Dr. Sonia Ben Ouagrham-Gormley’s  new book, Barriers to Bioweapons, received glowing reviews in the latest issue of Perspective on Politics. Her work, which is a staple for biodefense courses, and particularly this text, focusses on the perception of risk and lethality of bioweapons while addressing the realities of these assumptions. Ouagrham-Gormley discusses the key role of tacit versus explicit knowledge in the development and dissemination barriers for bioweapons. “The author identifies important factors internal to a weapons-development program- talented individuals and cohesive groups, corporate culture, communities of practice, organization structure- as critical nodes or ‘reservoirs’ of knowledge that must be configured to optimize the sharing of ideas and information.” The case studies of Iraqi and South African programs, as well as Aum Shinrikyo, lay the foundation for her points on the role of internal and external variables that can hinder or help a bioweapons program. Whether you’re reading  it for class (GMU Biodefense folks, I’m looking at you!) or you’re looking to brush up on nonproliferation, this book is a well-written and captivating necessity to understand bioweapon development. Did I mention how awesome the cover is?

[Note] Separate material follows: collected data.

-- ==== Sys2Proof/Tests/Slice0.lean ====
section
/-! SUPPORT. Tests of the model against words and vectors written in the spec (spec/30_encoding.md,
spec/95_test_vectors.md), and for every statement with hypotheses a concrete state and operands that meet them. Every
expected value is the spec's; the rule or table it comes from is named. -/

namespace Sys2Proof.Tests

open Sys2Proof Sys2Proof.Machine

/-! ### Small states -/

/-- The context of `ATTACH addr=0x27`. -/
def ctx27 : Ctx := ⟨0x27, true⟩

/-- The instance in the middle of an ATTACH. -/
def attaching (ms : List MicroOp) (upc : Nat) : Inst :=
  { Inst.reset with life := .attaching, lock := .held, ctx := some ctx27, opCaller := some 1, seq := some ⟨ms, upc⟩ }

/-- The instance attached and idle. -/
def ready : Inst := { Inst.reset with life := .ready, ctx := some ctx27 }

/-- The instance in the middle of `WRITE "Hi"` of caller 7. -/
def writing (ms : List MicroOp) (upc : Nat) : Inst :=
  { Inst.reset with
    life := .writing, lock := .held, ctx := some ctx27, cur := some ⟨7, 2, [0x48, 0x69]⟩, seq := some ⟨ms, upc⟩ }

/-- The instance at the start of a DETACH of caller 4. -/
def detaching : Inst :=
  { Inst.reset with
    life := .detaching, lock := .held, ctx := some ctx27, opCaller := some 4, seq := some ⟨detachProg, 0⟩ }

/-- The same instance with the wait at `upc` in progress since time 0. -/
def waiting (t : Nat) (i : Inst) : Inst := { i with dly := .running t 0 }

/-- An instance alone on its bus, with the turns to come and an adapter that takes 3 ns for each transaction. -/
def alone (i : Inst) (ts : List Turn) (txs : List TxStatus) : State :=
  { State.reset with
    inst := i
    env :=
      { turns := ⟨ts, 0⟩
        txs := ⟨txs.map fun st => ⟨st, 2⟩, 0⟩
        overs := ⟨[5, 0, 7, 0, 9, 0], 0⟩
        picks := ⟨[3], 0⟩ } }

/-- A request of caller 7 with the DATA bytes 0x48 0x69. -/
def request (w : Word16) : Request :=
  { Request.quiet with word := w, caller := 7, data := dataLines [0x48, 0x69] }

/-- The next state, where there is one. -/
def next? : Host.Outcome State Fault Refusal → Option State
  | .next s => some s
  | .fault _ => none
  | .refused _ => none

/-- A field of the instance in the next state. -/
def after {α : Type} (f : Inst → α) (o : Host.Outcome State Fault Refusal) : Option α := (next? o).map (f ·.inst)

/-- The images that the instance has issued in the next state. -/
def images (o : Host.Outcome State Fault Refusal) : Option (List Byte) := after (fun i => imagesOf i.hist) o

/-- Whether a run goes on. -/
def goesOn : Ran → Bool
  | .ok _ => true
  | .aborted _ => false

theorem ran_of_goesOn {r : Ran} (h : goesOn r = true) : ∃ t, r = .ok t := by
  cases r with
  | ok t => exact ⟨t, rfl⟩
  | aborted t => simp [goesOn] at h

theorem ran_of_not_goesOn {r : Ran} (h : goesOn r = false) : ∃ t, r = .aborted t := by
  cases r with
  | ok t => simp [goesOn] at h
  | aborted t => exact ⟨t, rfl⟩

theorem next_of_isSome {o : Host.Outcome State Fault Refusal} (h : (next? o).isSome = true) : ∃ t, o = .next t := by
  cases o with
  | next t => exact ⟨t, rfl⟩
  | fault r => simp [next?] at h
  | refused r => simp [next?] at h

/-! ### WellFormed refuses ill-formed terms (R95, R10) -/

theorem test_write_65_ill_formed : (Instr.write 65).wellFormed = false := by decide

theorem test_write_127_ill_formed : (Instr.write 127).wellFormed = false := by decide

theorem test_write_64_well_formed : (Instr.write 64).wellFormed = true := by decide

/-! ### Decoding: words from the tables of spec/30_encoding.md and spec/95_test_vectors.md 2.8 -/

theorem test_decode_idle : decode .req16 0b0000000000000000 = .ok .idle := rfl

theorem test_decode_attach : decode .req16 0b0000000_0111111_01 = .ok (.attach 0x3F) := rfl

theorem test_decode_write : decode .req16 0b1000000_0000000_10 = .ok (.write 64) := rfl

theorem test_decode_detach : decode .req16 0b0000000000000011 = .ok .detach := rfl

theorem test_decode_port_en_hi : decode .port8 0b0100_1_1_0_1 = .ok (.portEnHi 0x4 true true) := rfl

theorem test_decode_port_en_lo : decode .port8 0b1101_0_0_0_0 = .ok (.portEnLo 0xD false false) := rfl

theorem test_decode_init_nib_3 : decode .nib5 0b00011 = .ok .initNib3 := rfl

theorem test_decode_init_nib_2 : decode .nib5 0b00010 = .ok .initNib2 := rfl

theorem test_decode_function_set : decode .lcd9 0b000101000 = .ok .functionSet := rfl

theorem test_decode_display_control : decode .lcd9 0b000001100 = .ok .displayControl := rfl

theorem test_decode_clear : decode .lcd9 0b000000001 = .ok .clear := rfl

theorem test_decode_entry_mode_set : decode .lcd9 0b000000110 = .ok .entryModeSet := rfl

theorem test_decode_home : decode .lcd9 0b000000010 = .ok .home := rfl

theorem test_decode_set_ddram_row1 : decode .lcd9 0b011000000 = .ok .setDdramRow1 := rfl

theorem test_decode_data : decode .lcd9 0b100001010 = .ok (.data 0x0A) := rfl

/-- The descriptors of 2.8 that match no row, an image with RW = 1 (R82), and words that are never emitted (R90). -/
theorem test_decode_rejects :
    decode .req16 0x8202 = .error .lengthOver64 ∧ decode .req16 0x0006 = .error .noRequestRow
      ∧ decode .req16 0x029D = .error .noRequestRow ∧ decode .req16 0x0007 = .error .noRequestRow
      ∧ decode .port8 0x02 = .error .readWriteSet ∧ decode .nib5 0x13 = .error .neverEmittedNibble
      ∧ decode .lcd9 0x080 = .error .neverEmittedCommand ∧ decode .lcd9 0x200 = .error .tooWide :=
  ⟨rfl, rfl, rfl, rfl, rfl, rfl, rfl, rfl⟩

/-- Table words in whole bytes, as the host asks for them. -/
theorem test_table_words :
    decodeTableWord 16 0x009D = some (.attach 0x27) ∧ decodeTableWord 16 0x0028 = some .functionSet
      ∧ decodeTableWord 16 0x0148 = some (.data 0x48) ∧ decodeTableWord 8 0x3C = some (.portEnHi 0x3 true false)
      ∧ decodeTableWord 8 0x03 = some .initNib3 ∧ decodeTableWord 8 0x02 = some .initNib2
      ∧ decodeTableWord 16 0x8202 = none := by decide

/-! ### Images, result words, delays -/

/-- The rows of 2.1. -/
theorem test_images :
    image 0x0 false true true = 0x0C ∧ image 0x0 true true false = 0x09 ∧ image 0xF true true true = 0xFD
      ∧ image 0x3 false true true = 0x3C ∧ image 0x3 false false true = 0x34 := by decide

/-- R111. -/
theorem test_address_byte : addressByte 0x27 = 0x4E ∧ addressByte 0x3F = 0x7E := by decide

/-- R30: a caller whose request has not completed has no result, and has one when it has. -/
theorem test_result_of :
    Inst.resultOf 7 { writing detachProg 0 with result := [(7, 0x0100), (8, 0x0000)] } = none
      ∧ Inst.resultOf 8 { writing detachProg 0 with result := [(7, 0x0100), (8, 0x0000)] } = some 0x0000 := by decide

/-- The rows of 2.9. -/
theorem test_result_words :
    Result.capabilityError.word = 0x0001 ∧ Result.allocationError.word = 0x0002
      ∧ (Result.transportError .nack).word = 0x000B ∧ (Result.transportError .arbLost).word = 0x0013
      ∧ (Result.transportError .adapterError).word = 0x001B ∧ Result.registrationError.word = 0x0004
      ∧ (Result.ok 20).word = 0x1400 ∧ (Result.ok 64).word = 0x4000 := by decide

/-- The 32 768 Hz row of 2.3, the rounding corner. -/
theorem test_delay_cycles :
    delayCycles 1_000 32_768 = 1 ∧ delayCycles 50_000 32_768 = 2 ∧ delayCycles 1_000_000 32_768 = 33
      ∧ delayCycles 5_000_000 32_768 = 164 ∧ delayCycles 50_000_000 32_768 = 1_639
      ∧ delayCycles 50_000_000 16_000_000 = 800_000 := by decide

/-- R97: the spelling of a failed transaction and of waits. -/
theorem test_spelling :
    (Event.tx 0 1 0x27 0x2C (.err .nack)).spell = "TX 0x2C !NACK" ∧ (Event.wait 0 9 50_000).spell = "WAIT 50us"
      ∧ (Event.wait 0 9 5_000_000).spell = "WAIT 5ms" := by decide

/-- The spellings of R96 give the descriptors of 2.8. -/
theorem test_program_words :
    (HostLine.request ⟨1, .attach 0x3F true true true, false⟩).word = 0x00FD
      ∧ (HostLine.request ⟨1, .write [0x48, 0x69], false⟩).word = 0x0402
      ∧ (HostLine.request ⟨1, .detach, false⟩).word = 0x0003 := by decide

/-- R10: a WRITE line of more bytes than `LEN7` can say is refused (F1), and so is one of 65 bytes. -/
theorem test_long_write_lines_refused :
    decodeReq16 (HostLine.request ⟨1, .write (List.replicate 65 0), false⟩).word = .error .lengthOver64
      ∧ decodeReq16 (HostLine.request ⟨1, .write (List.replicate 128 0), false⟩).word = .error .lengthOver64
      ∧ decodeReq16 (HostLine.request ⟨1, .write (List.replicate 130 0), false⟩).word = .error .lengthOver64 :=
  ⟨rfl, rfl, rfl⟩

/-- R96: the `reg=` of an ATTACH line that fails its check goes to no other ATTACH. -/
theorem test_registration_belongs_to_its_line :
    hostTurns [⟨1, .attach 0x27 false true true, false⟩, ⟨1, .attach 0x27 true true false, false⟩] [] =
      [.host (.request (HostLine.request ⟨1, .attach 0x27 false true true, false⟩)),
        .host (.request (HostLine.request ⟨1, .attach 0x27 true true false, false⟩))]
      ++ List.replicate 57 .single ++ [.register false] := by decide

/-! ### One step of each instruction -/

/-- R259. -/
theorem test_idle_step : after id (step ((alone ready [] []).withFetchWord 16 0x0000)) = some ready := by decide

/-- R244: `ATTACH addr=0x27` from reset. -/
theorem test_attach_step :
    after Inst.ctx (step (State.reset.withFetchWord 16 0x009D)) = some (some ⟨0x27, true⟩)
      ∧ after Inst.life (step (State.reset.withFetchWord 16 0x009D)) = some .attaching
      ∧ after Inst.lock (step (State.reset.withFetchWord 16 0x009D)) = some .held := by decide

/-- 2.8 `cap=0 alloc=0`: the capability is checked first. -/
theorem test_attach_capability_first :
    after Inst.attachResult (exec (.attach 0x27)
        { State.reset with port := { request 0x009D with capOk := false, allocOk := false } }) =
      some (some 0x0001) := by decide

/-- R26: `WRITE "Hi"` latches two bytes of its DATA lines. -/
theorem test_write_step :
    after Inst.waiters (step (alone ready [.host (.request (request 0x0402))] [])) =
      some [(7, ⟨2, [0x48, 0x69]⟩)] := by decide

/-- 2.8 F1: `WRITE` with LEN7 = 65 is refused by name, with no result. -/
theorem test_write_65_refused :
    after Inst.refusedBy (step (alone ready [.host (.request (request 0x8202))] [])) = some (some .f1)
      ∧ after Inst.result (step (alone ready [.host (.request (request 0x8202))] [])) = some [] := by decide

/-- R254. -/
theorem test_detach_step :
    after Inst.life (step ((alone ready [] []).withFetchWord 16 0x0003)) = some .detaching
      ∧ after Inst.seq (step ((alone ready [] []).withFetchWord 16 0x0003)) = some (some ⟨detachProg, 0⟩) := by decide

/-- 2.2: an image with success. -/
theorem test_port_en_hi_step :
    after Inst.portLatch (step ((alone ready [] [.ok]).withFetchWord 8 0x3C)) = some (.image 0x3C)
      ∧ after Inst.hist (step ((alone ready [] [.ok]).withFetchWord 8 0x3C)) =
        some [.tx 0 3 0x27 0x3C .ok] := by decide

/-- 2.2: an image that the expander does not acknowledge. -/
theorem test_port_en_lo_nack :
    after Inst.portLatch (exec (.portEnLo 0x2 true false) (alone (attaching initProg 1) [] [.err .nack])) =
        some .unknown
      ∧ after Inst.attachResult (exec (.portEnLo 0x2 true false) (alone (attaching initProg 1) [] [.err .nack])) =
        some (some 0x000B) := by decide

/-- R166. -/
theorem test_init_nib_3_step :
    images (step ((alone ready [] [.ok, .ok]).withFetchWord 8 0x03)) = some [0x3C, 0x38] := by decide

/-- R167. -/
theorem test_init_nib_2_step :
    images (step ((alone ready [] [.ok, .ok]).withFetchWord 8 0x02)) = some [0x2C, 0x28] := by decide

/-- An adapter that succeeds four times. -/
def fourOk : List TxStatus := [.ok, .ok, .ok, .ok]

/-- R163. -/
theorem test_function_set_step :
    images (step ((alone ready [] fourOk).withFetchWord 16 0x0028)) = some [0x2C, 0x28, 0x8C, 0x88] := by decide

/-- 2.5: `CMD 0x28` whose third transaction fails. -/
theorem test_function_set_abort :
    images (exec .functionSet (alone (attaching initProg 1) [] [.ok, .ok, .err .nack])) =
      some [0x2C, 0x28, 0x8C] := by decide

/-- R162. -/
theorem test_display_control_step :
    images (step ((alone ready [] fourOk).withFetchWord 16 0x000C)) = some [0x0C, 0x08, 0xCC, 0xC8] := by decide

/-- R159; LCD9 alone, since 0x0001 in 16 bits is also a descriptor (assumption log 2). -/
theorem test_clear_step :
    images (step ((alone ready [] fourOk).withFetchWord 9 0x001)) = some [0x0C, 0x08, 0x1C, 0x18] := by decide

/-- R161. -/
theorem test_entry_mode_set_step :
    images (step ((alone ready [] fourOk).withFetchWord 16 0x0006)) = some [0x0C, 0x08, 0x6C, 0x68] := by decide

Our very own GMU Biodefense PhD alum, Dr. Denise N. Baken, has a wonderful new book being released – let’s check it out! Al Qaeda : The Transformation of Terrorism in the Middle East and North Africa examines violence and the way it is marketed by the global terrorism industry.  Authors Denise Baken and Ioannis Mantzikos frame the violence discussion through the prism of its use by Al Qaeda, Al Qaeda in the Arabian Peninsula (AQAP) and Islamic State of Iraq and Syria (ISIS).Baken and Mantzikos look at the business parameters of violence –its cost, return on investment, efficiency, and effectiveness; They propose a new approach to that violence. One that looks at violence as a controlled commodity that evolved from Al Qaeda’s initial presentation of future possibilities, AQAP exploited those possibilities and ISIS pushed the boundaries of usability.